===== Dataset excerpts

/-- The page of an IA is retired, once, while the pool of 256 MiB has frames for it: it moves there, at the next FCLK if
a writeback makes it wait. A leaf larger than the pool, and a page of a range whose homes have no entry left for its
pieces, stay in service (R417, log 121), and so does every page while the firmware is halted (log 133). -/
def State.retirePage (s : State) (ia : Addr) : State :=
  let pg := ia.toNat / 4096
  let s := s.modDev fun d => { d with retiring := d.retiring.filter (· != pg) }
  match s.mem.placeOf (BitVec.ofNat 48 (pg * 4096)) with
  | some (.loc la) =>
    let e := s.mem.mapOf (BitVec.ofNat 48 (pg * 4096))
    let n := framesOf e
    let frame := Config.spareFrame s.dev.retired.length % 2 ^ 26 / n * n
    if s.dev.fwhalt ∨ la / 4096 ∈ s.dev.retired ∨ 65536 < s.dev.retired.length + n then s
    else if e.isNone ∧ (s.mem.remapRanges pg frame).isNone then s
    else
      match s.mem.copyPage (pg / n * n * 4096) (n * 4096) frame with
      | none => s.modDev fun d => { d with retiring := d.retiring ++ [pg] }
      | some m =>
        let m := match e with
          | some e => m.remapLeaf (homeOf ia) e frame
          | none => (m.remapRanges pg frame).getD m
        let gone := (List.range n).map fun i => la / 4096 / n * n + i
        { s.modDev (fun d => { d with pageret := d.pageret + 1, replace := true, retired := gone ++ d.retired }) with mem := m }
  | _ => s

/-- A correctable error of a page counts towards its retirement. -/
def State.countPageError (s : State) (pg : Nat) : State :=
  let s := s.modDev fun d =>
    { d with pageErrs := (d.pageErrs.filter fun e => decide (s.now.toNat < e.2.toNat + dayNs)) ++ [(pg, s.now)] }
  if 8 ≤ (s.dev.pageErrs.filter fun e => e.1 == pg).length then
    (s.modDev fun d => { d with pageErrs := d.pageErrs.filter fun e => e.1 != pg }).retirePage (BitVec.ofNat 48 (pg * 4096))
  else s

/-- CODEC_ENGINE_FAILURE: the engine is retired, and the enc or dec in progress completes with ECC; an enc
still pops its entries (R411, R412). -/
def State.codecFailure (s : State) (c : Nat) : State :=
  let k := 8 * c + 7
  let s := (s.modCluster c fun y => { y with codecRet := true }).modDev fun d => { d with replace := true }
  let s := match (s.core k).ops.find? fun o => cmdEngine o.op == 5 && o.phase == .running with
    | some o => s.engineOpComplete k o.id
    | none => s
  s.closeLost

end Sys2Proof.Machine
end

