/-- The first step of a list of steps that are due. -/
def firstDue (l : List (Bool × Instr)) : Option Instr := (l.find? fun x => x.1).map Prod.snd

/-! ### The start of an FCLK -/

/-- A request from outside that can be taken now. -/
def State.inboxHead (s : State) : Option Instr :=
  match s.inbox with
  | .hostPeerRead p a n t :: _ => if (s.pcieRead? p a n t).isSome then s.inbox.head? else none
  | .hostPeerWrite p a d :: _ => if (s.pcieWrite? p a d).isSome then s.inbox.head? else none
  | .homeRequest r :: _ => if (s.homeRequest? r).isSome then s.inbox.head? else none
  | .homeRegisterWrite h w :: _ => if (s.homeRegisterWrite? h w).isSome then s.inbox.head? else none
  | .eccCorrectable e :: _ => if s.eccWaits e then none else s.inbox.head?
  | .eccUncorrectable e :: _ => if s.eccWaits e then none else s.inbox.head?
  | l => l.head?

/-- All parties of the part. -/
def parties : List Party :=
  ((List.range 128).flatMap fun k => (List.range 12).map fun p => Party.partition k p) ++ (List.range 16).map Party.codec

/-- Ports whose next entry has been invisible for 64 FCLK, or for 8 at least (R75). -/
def State.hiddenFor (s : State) (n : Nat) : List (Nat × Nat) :=
  s.clusters.zipIdx.flatMap fun (c, i) =>
    (c.hq.zipIdx.filter fun x => match x.1.nextAge with | some a => decide (n ≤ a) | none => false).map fun x => (i, x.2)

/-- Steps that happen as soon as they are due, in this order, before the FCLK goes on. -/
def State.fclkDue (s : State) : Option Instr :=
  let bound := match s.sched.boundaries with
    | (g, n) :: _ => [((s.stepBoundary? g n).isSome, Instr.stepBoundary g n)]
    | [] => []
  firstDue <|
    bound ++ [(s.ratioDue, .sratioSample), (s.refillDue, .budgetRefill)] ++
    (s.hiddenFor 64).map (fun x => (true, .queueEntryVisible x.1 x.2)) ++
    ((List.range 2048).filter s.coalesceDue).map (fun v => (true, .msixCoalesceTimeout v)) ++
    (parties.filter s.probeDue).map (fun x => (true, .probeTokenSend x)) ++
    ((List.range 1024).filter fun i => (s.release? i).isSome).map (fun i => (true, .frameRelease i)) ++
    [(s.turnDue, .dispatchTurn)]

/-- The step that takes the entry at the head of a ring. -/
def entryStep (n opc : Nat) : Instr :=
  match opc with
  | 1 => .sqInvoke n
  | 2 => .sqSopen n
  | 3 => .sqSclose n
  | 4 => .sqSupdate n
  | 5 => .sqFence n
  | _ => .sqNop n

/-- Entries at the heads of rings; one whose read is refused may be read again. -/
def State.ringSteps (s : State) : List Instr :=
  (List.range 8).filterMap fun n =>
    match s.headRead n with
    | .ok _ e => some (entryStep n (entryOpc e))
    | .fault _ _ _ => some (.sqNop n)
    | .wait => none

/-- Cores whose job is being launched. -/
def State.launching (s : State) : List Nat :=
  (List.range 128).filter fun k => match (s.core k).job with | some j => j.phase == .launching | none => false

/-- Homes that hold a request to a page that is no longer MOVING. -/
def State.stableHomes (s : State) : List Nat :=
  (List.range 36).filter fun h => (s.mem.home h).held.any fun r => !s.mem.isMoving r.ia

/-- Sources of memory records: homes, and cores. -/
def State.recordSources (s : State) : List Nat :=
  ((List.range 36).filter fun h => (s.mem.home h).recs != []) ++ (s.dev.coreRecs.map fun r => fld r.dw0 40 8).dedup

/-- Steps that may happen in this FCLK and need not. -/
def State.fclkChoices (s : State) : List Instr :=
  s.ringSteps ++ s.launching.map (fun k => .jobLaunchComplete k) ++ (s.hiddenFor 8).map (fun x => .queueEntryVisible x.1 x.2) ++
    s.stableHomes.map (fun h => .heldRequestsProceed h) ++ (if s.dev.power = [] then [] else [.powerControllerRequestDone]) ++
    s.probes.map (fun t => .probeTokenReturn t.id) ++
    (if s.fwRoom then
      s.recordSources.map (fun x => Instr.memRecordPosted x) ++
        ((List.range 128).filter fun k => (s.core k).trapOut != []).map (fun k => Instr.trapRecordPosted k)
    else [])

/-- Handoff entries grow older by one FCLK. -/
def Cluster.ageEntries (c : Cluster) : Cluster :=
  { c with hq := c.hq.map fun h => { h with ents := h.ents.map fun e => { e with age := e.age + 1 } } }

/-- Firmware ends a job that it is to end, once it can (R358, R409); halted firmware lets it run (R418, log 133). -/
def State.endOne (s : State) (job : BitVec 32) : State :=
  let done (t : Option State) : State :=
    match t with
    | some t => { t with sched := { t.sched with ending := t.sched.ending.filter fun x => x != job } }
    | none => s
  if s.dev.fwhalt then s
  else
  match s.whereIs job with
  | .live k => done (s.endLive? k 0)
  | .saved g n i j => done (s.endSaved g n i j 0)
  | .gone => done (some s)

/-- What the scheduler and firmware take up again with every FCLK: entries of the stream table that are still to be
written, jobs to end, pages that are still to move, and streams that can no longer be finished (R286, R409, R417). -/
def State.catchUp (s : State) : State :=
  let s := s.sched.stale.foldl State.writeStream s
  let s := s.sched.ending.foldl State.endOne s
  let s := s.dev.retiring.foldl (fun s pg => s.retirePage (BitVec.ofNat 48 (4096 * pg))) s
  if s.dev.replace then s.closeLost else s

/-- An FCLK passes; 5 ns of SCHTNOW with every eighth (R283, R296). -/
def State.tickFclk (s : State) : State :=
  let s : State := { s.catchUp with fclk := s.fclk + 1, clusters := s.catchUp.clusters.map Cluster.ageEntries }
  if s.fclk % 8 = 0 then s.chargeTime else s

/-- A free choice has been made. -/
def State.chosen (s : State) : State := { s with free := s.free + 1 }

/-- The start of an FCLK. Before the boot, and after one that failed, only requests from outside are taken
(R315, R415). -/
def State.todoFclk (s : State) : Todo × State :=
  if !s.dev.booted && s.dev.bootst == 0 then (.run .reset, s)
  else
    match s.inboxHead with
    | some i => (.run i, { s with inbox := s.inbox.drop 1 })
    | none =>
      if !s.dev.booted then (.move s.tickFclk, s)
      else
        match s.fclkDue with
        | some i => (.run i, s)
        | none =>
          match choose s.free (s.fclkChoices.filter s.canHappen) with
          | some i => (.run i, s.chosen)
          | none => (.move { s.chosen.tickFclk with phase := .cluster 0 }, s)

/-! ### Clocks (R7, R319) -/

/-- What follows cluster c in an FCLK. -/
def afterCluster (c : Nat) : Phase := if c < 15 then .cluster (c + 1) else .fclk

/-- A cluster's turn: its ACLK has (16 + FSTEP) / 64 of the edges of FCLK. With an edge its codec engine
pops what it can and its cores have an ACLK. -/
def State.clusterTurn (s : State) (c : Nat) : State :=
  let n := (s.cluster c).phase + 16 + (s.cluster c).fstep.toNat
  let s := s.modCluster c fun x => { x with phase := n % 64 }
  if n < 64 then { s with phase := afterCluster c } else { s.codecPop c with phase := .start (8 * c) }

/-! ### The start of an ACLK -/

/-- Partitions of which something holds. -/
def prtsWith (f : Nat → Bool) : List Nat := (List.range 12).filter f

/-- Steps that fall due at the start of a core's ACLK, in this order. -/
def State.startDue (s : State) (k : Nat) : Option Instr :=
  let c := s.core k
  let each (f : Nat → Bool) (i : Nat → Instr) : List (Bool × Instr) := (prtsWith f).map fun p => (true, i p)
  firstDue <|
    [(s.hardDue k, .hardPreempt k)] ++
    each (fun p => (c.prt p).transferDue) (fun p => .transferDelayEnds k p) ++
    each c.landsDue (fun p => .resultLands k p) ++
    [(c.exchangesDue != [], .exchangeLands k)] ++
    ((List.range 8).filter fun m => let x := c.sh.cim (BitVec.ofNat 3 m); x.ivl.due || x.bivl.due).map
      (fun m => (true, .mxAcceptIntervalEnds k m)) ++
    each (fun p => (c.prt p).retires) (fun p => .sectionRetire k p) ++
    [(c.lockDue, .lockGroupForms k), (s.helperEnds k, .rahHelperDies k), (s.helperDue k, .rahHelperSpawn k),
      (c.saveDue && (s.save? k).isSome, .rucksackWrite k), ((s.jobEnd? k).isSome, .jobEnd k)]

/-- Entries of a partition's queues that may be performed now. -/
def Partition.mopSteps (q : Partition) (k p : Nat) : List Instr :=
  ((q.mops.filter fun o => (o.isLoad || o.kind == .amo) && q.mopReady o).map fun o => Instr.gmDataReturns k p o.id) ++
    (if q.storeEntry.isSome then [.storePerformed k p] else [])

/-- The step of a patch operation with an ACT (R358). -/
def patchStep (act : Nat) : Instr :=
  match act with
  | 0 => .patchApplyPatch
  | 1 => .patchApplyReissue
  | 2 => .patchApplyRestart
  | _ => .patchApplyEndJob

/-- Steps of the engines of a core that may happen. -/
def State.engineSteps (s : State) (k : Nat) : List Instr :=
  let c := s.core k
  (((List.range 10).filter fun e => (c.startable k e).isSome).map fun e => Instr.engineOpStart k e) ++
    ((c.ops.filter fun o => o.phase == .running || o.phase == .released).map fun o => Instr.engineOpComplete k o.id) ++
    ((c.ops.filter fun o => o.op == .mq && o.phase == .running).map fun o => Instr.mqSourcesReleased k o.id) ++
    ((c.ops.filter fun o => o.phase == .copied).map fun o => Instr.copyfFollowOn k o.id) ++
    (if k = 0 then (match s.patchHead with | some o => [patchStep (fld (o.dw 0) 62 2)] | none => []) else [])

/-- Steps that may happen before the ACLK's turns, and need not. While FTB entries 0 to 15 are being
reloaded nothing is translated (R385). -/
def State.startChoices (s : State) (k : Nat) : List Instr :=
  let c := s.core k
  ((List.range 12).flatMap fun p => (c.prt p).mopSteps k p) ++
    (if c.ftbReload then [.parityReloadDone k 0]
    else
      (prtsWith fun p => (c.prt p).spills).map (fun p => Instr.spillAccessComplete k p) ++
        (if c.refill.isSome then [Instr.ftbRefill k] else []) ++
        (prtsWith fun p => (c.prt p).badParcels != []).map fun p => Instr.parityReloadDone k p) ++
    s.engineSteps k

/-- A prefetch that has issued is served: its line enters the LLC, and the L1 where its policy allows; one that a home
holds is tried again, and one that faults is dropped (R116, R218). -/
def State.servePrefetch (s : State) (k : Nat) : State :=
  match (s.core k).prefs with
  | [] => s
  | (ia, l1p) :: rest =>
    let left (l : List (Addr × BitVec 2)) (m : Memory) : State := { s.modCore k fun c => { c with prefs := l } with mem := m }
    match s.mem.request (BitVec.ofNat 48 (lineOf ia)) .rd 128 (s.core k).jobId with
    | (_, .wait) => left (rest ++ [(ia, l1p)]) s.mem
    | (m, .fault _) => left rest m
    | (m, .go pl _) =>
      if l1p = 0 ∧ m.poisoned pl 128 = false ∧ (s.core k).l1Find ia = none then
        (left rest m).modCore k fun c => c.l1Fill (lineOf ia) (BitVec.ofNat 1024 (m.get pl 128))
      else left rest m

/-- What reads of an ACLK see of storage, and what pending bits tell: as they stand at its start (R68, R362). -/
def Core.markPending (c : Core) : Core :=
  { c with sh0 := c.sh, mxFly0 := ([9, 10].flatMap fun p => (c.prt p).fly).filter fun f => f.unit == .mx, xfly0 := c.xfly }

/-- The ACLK begins: reads of it see storage, and the registers of the firmware core, as they stand now, kvap rows that have just landed are written
in it, and the locked group's step is decided (R45, R68, R240). -/
def State.beginAclk (s : State) (k : Nat) : State :=
  let s := s.modCore k fun c =>
    let rows := c.late
    { c.markPending with late := [], mxUsed := 0, sh := rows.foldl (fun h x => csStoreBytes h x.1.toNat x.2) c.sh }
  let s : State := if isFwCore k then { s with fw0 := s.fw } else s
  { s.decideStep k with phase := .prt k 0 }

/-- The start of an ACLK of core k. -/
def State.todoStart (s : State) (k : Nat) : Todo × State :=
  match s.startDue k with
  | some i => (.run i, s)
  | none =>
    match choose s.free ((s.startChoices k).filter s.canHappen) with
    | some i => (.run i, s.chosen)
    | none =>
      let s := s.chosen
      let s := if (s.core k).prefs ≠ [] ∧ Config.freeChoice s.free % 2 = 1 then s.chosen.servePrefetch k else s.chosen
      (.move (s.beginAclk k), s)

/-! ### A partition's turn -/

/-- The turn of partition p of core k. A pre-emption stops it before it fetches where the rules say so (R48);
a locked member holds while the step does not go on (R45). -/
def State.todoTurn (s : State) (k p : Nat) : Todo :=
  let c := s.core k
  match c.stopKindNow p with
  | some kind => .move ((s.stopHere k p kind).nextTurn k p)
  | none =>
    match s.fetch k p with
    | .skip => .move (s.nextTurn k p)
    | .tick => .move ((if c.held p then s else s.modCore k fun c => c.tick p).nextTurn k p)
    | .reload => .move ((s.modPrt k p fun q => { q with stalled := true, refused := 0, qwait := none, probed := false }).nextTurn k p)
    | .trap x pc => .move ((if c.held p then s else s.takeTrap k p x.kind.code x.info1 x.info2 pc).nextTurn k p)
    | .header len mask wait => .run (.sectionHeader len mask wait)
    | .group g => .run (Instr.ofGroup g)

/-! ### The end of an ACLK -/

/-- The tag operations of the ACLK, after its ks stores (R224). -/
def Core.applyTags (c : Core) : Core :=
  { c with sh := c.tagWrs.foldl (fun h w => h.modTag w.slot fun e => e.apply w.op w.entry) c.sh, tagWrs := [] }

/-- A bkt's padding registers in every partition; MXPAD keeps its FILL (R135, R177). They stand over what a write of PADV,
MXPAD or KVPAD of the same ACLK, by whichever partition, has left there, and FILL is as that write leaves it (log 141). -/
def Core.applyBucket (c : Core) : Core :=
  match c.bktWr with
  | some (a, b, d) => { c.allPrts (fun q => { q with padv := a, mxpad := (at' 48 (fld q.mxpad 48 16)) ||| b, kvpad := d }) with bktWr := none }
  | none => c

/-- An ACLK more since every engine's last start (R318). -/
def Core.agePacing (c : Core) : Core := { c with paceAge := c.paceAge.map fun n => min 65535 (n + 1) }

/-- Partitions that count as started, and those of them that stalled or lay in a frozen step; one that is trapped, that a
pre-emption has stopped or that waits at the rendezvous does not stall (R42, R322). -/
def Core.counted (c : Core) : Nat × Nat :=
  let ps := prtsWith fun p => (c.prt p).started && !(c.prt p).joined
  let stalls (p : Nat) : Bool := let q := c.prt p; q.stalled && q.trap.isNone && q.stop.isNone && !c.lwait.getLsbD p
  (ps.length, (ps.filter fun p => stalls p || c.held p).length)

/-- The end of core k's ACLK: semaphores, tags, padding registers, the step's count, the helper, pacing and
the stall ratio. -/
def State.endAclk (s : State) (k : Nat) : State :=
  let n := (s.core k).counted
  let s := s.modCore k fun c => (((c.applySemas.applyTags.applyBucket).endStep).helperCycle s.fw0 k).agePacing
  let s := s.modCluster (cluOf k) fun x => { x with startedN := x.startedN + n.1, stalledN := x.stalledN + n.2 }
  { s with phase := if corOf k < 7 then .start (k + 1) else afterCluster (cluOf k) }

==========

**Exercise details:** In the records above, how many lines hold the string "gone"? Reply with only the number.

**Exercise result:** 3